■ Task objective:
Give back only the lines in the records below from the one with "only when a" to the one with "already issued. -/", both inclusive, word for word.

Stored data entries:
============
-- ==== Sys2Proof/Machine/Ops.lean ====
section
/-! DEFINITION. The named operations over memories and registers that every meaning is made of: the primitives of
spec/00_scope.md R13, one update per field, the free values, and how an operation ends. The block takes no exception
and returns from none (R300, R306), so there is no such operation. -/

namespace Sys2Proof.Machine

/-! ### Memory (R13: one byte, no side effect) -/

/-- The byte at an address. -/
def Memory.read : Memory → Nat → Byte
  | [], _ => unlistedByte
  | (a, b) :: m, k => if k = a then b else Memory.read m k

/-- Put a cell before the first one with a higher address. -/
def Memory.insert (k : Nat) (v : Byte) : Memory → Memory
  | [] => [(k, v)]
  | (a, b) :: m => if k < a then (k, v) :: (a, b) :: m else (a, b) :: Memory.insert k v m

/-- Take out every cell of an address. -/
def Memory.erase (m : Memory) (k : Nat) : Memory := m.filter fun c => c.1 != k

/-- Store a byte, keeping the canonical form: the byte an unlisted address reads as is not listed. -/
def Memory.write (m : Memory) (k : Nat) (v : Byte) : Memory :=
  if v = unlistedByte then m.erase k else Memory.insert k v (m.erase k)

/-! ### One update per field -/

def State.setCpuMem (s : State) (m : Memory) : State := { s with cpuMem := m }
def State.setVram (s : State) (m : Memory) : State := { s with vram := m }
def State.setOam (s : State) (o : Vector Byte 256) : State := { s with oam := o }
def State.setControl (s : State) (v : Byte) : State := { s with control := v }
def State.setMask (s : State) (v : Byte) : State := { s with mask := v }
def State.setOamAddr (s : State) (v : Byte) : State := { s with oamAddr := v }
def State.setVramAddr (s : State) (v : Addr) : State := { s with vramAddr := v }
def State.setWriteLatch (s : State) (b : Bool) : State := { s with writeLatch := b }
def State.setButtons (s : State) (p : Port) (v : Byte) : State := { s with buttons := s.buttons.set p.val v p.isLt }
def State.setCurrentBit (s : State) (p : Port) (v : Byte) : State :=
  { s with currentBit := s.currentBit.set p.val v p.isLt }
def State.setControllerLatch (s : State) (b : Bool) : State := { s with controllerLatch := b }
def State.setComposite (s : State) (c : Surface Config.compositeWidth Config.compositeHeight) : State :=
  { s with composite := c }
def State.setFrame (s : State) (c : Surface Config.frameWidth Config.frameHeight) : State := { s with frame := c }
/-- Append a diagnostic event (R39). -/
def State.addDiag (s : State) (kind : DiagKind) (mapped : Addr) : State := { s with diag := s.diag ++ [⟨kind, mapped⟩] }
/-- The run carries a refusal mark for good (R99). -/
def State.markRefused (s : State) : State := { s with refused := true }
/-- A VideoMemory access went past the store under `P_VRAM_INDEX = Fault` (R61). -/
def State.markFaulted (s : State) : State := { s with faulted := true }
def State.setResult (s : State) (r : Option Byte) : State := { s with result := r }
/-- n free values have been drawn (R14). -/
def State.advanceDraws (s : State) (n : Nat) : State := { s with draws := s.draws + n }
def State.setPending (s : State) (ws : List OpWord) : State := { s with pending := ws }

/-! ### The backing stores -/

/-- `MemRead(CPU, a, 1)` (R13). -/
def State.cpuByte (s : State) (a : Addr) : Byte := s.cpuMem.read a.toNat

/-- `MemWrite(CPU, a, 1, v)` (R13). -/
def State.writeCpuByte (s : State) (a : Addr) (v : Byte) : State := s.setCpuMem (s.cpuMem.write a.toNat v)

/-- `MemRead(VRAM, k, 1)` (R13). -/
def State.vramByte (s : State) (k : Nat) : Byte := s.vram.read k

/-- `MemWrite(VRAM, k, 1, v)` (R13). -/
def State.writeVramByte (s : State) (k : Nat) (v : Byte) : State := s.setVram (s.vram.write k v)

/-- `S.oam[i] <- v` (R13). Every index the rules use is below 256 (R62). -/
def State.writeOamByte (s : State) (i : Nat) (v : Byte) : State :=
  if h : i < 256 then s.setOam (s.oam.set i v h) else s

/-- A fresh unconstrained byte, `draw()` (R14; log 5). -/
def State.drawByte (s : State) : State × Byte := (s.advanceDraws 1, Config.drawByte s.draws)

/-! ### How an operation ends (R14) -/

/-- A bus read returns a new state and a byte. -/
def answer (r : State × Byte) : Host.Outcome State Fault Refusal := .next (r.1.setResult (some r.2))

/-- Every other operation returns a new state and no byte. -/
def complete (s : State) : Host.Outcome State Fault Refusal := .next (s.setResult none)

/-! ### The callers' sequence (R23, R72; log 3) -/

/-- A word no row selects changes no hardware state and marks the run refused (R99). -/
def refuseWord (s : State) : Host.Outcome State Fault Refusal := complete s.markRefused

/-- The block "acts only when a caller issues an operation, and its state persists between operations" (R312). -/
def idle (s : State) : Host.Outcome State Fault Refusal := .next s

/-- A caller's word placed before those already issued. -/
def State.issueFirst (s : State) (w : OpWord) : State := s.setPending (w :: s.pending)

end Sys2Proof.Machine
end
============
■ Result:
/-- The block "acts only when a caller issues an operation, and its state persists between operations" (R312). -/
def idle (s : State) : Host.Outcome State Fault Refusal := .next s

/-- A caller's word placed before those already issued. -/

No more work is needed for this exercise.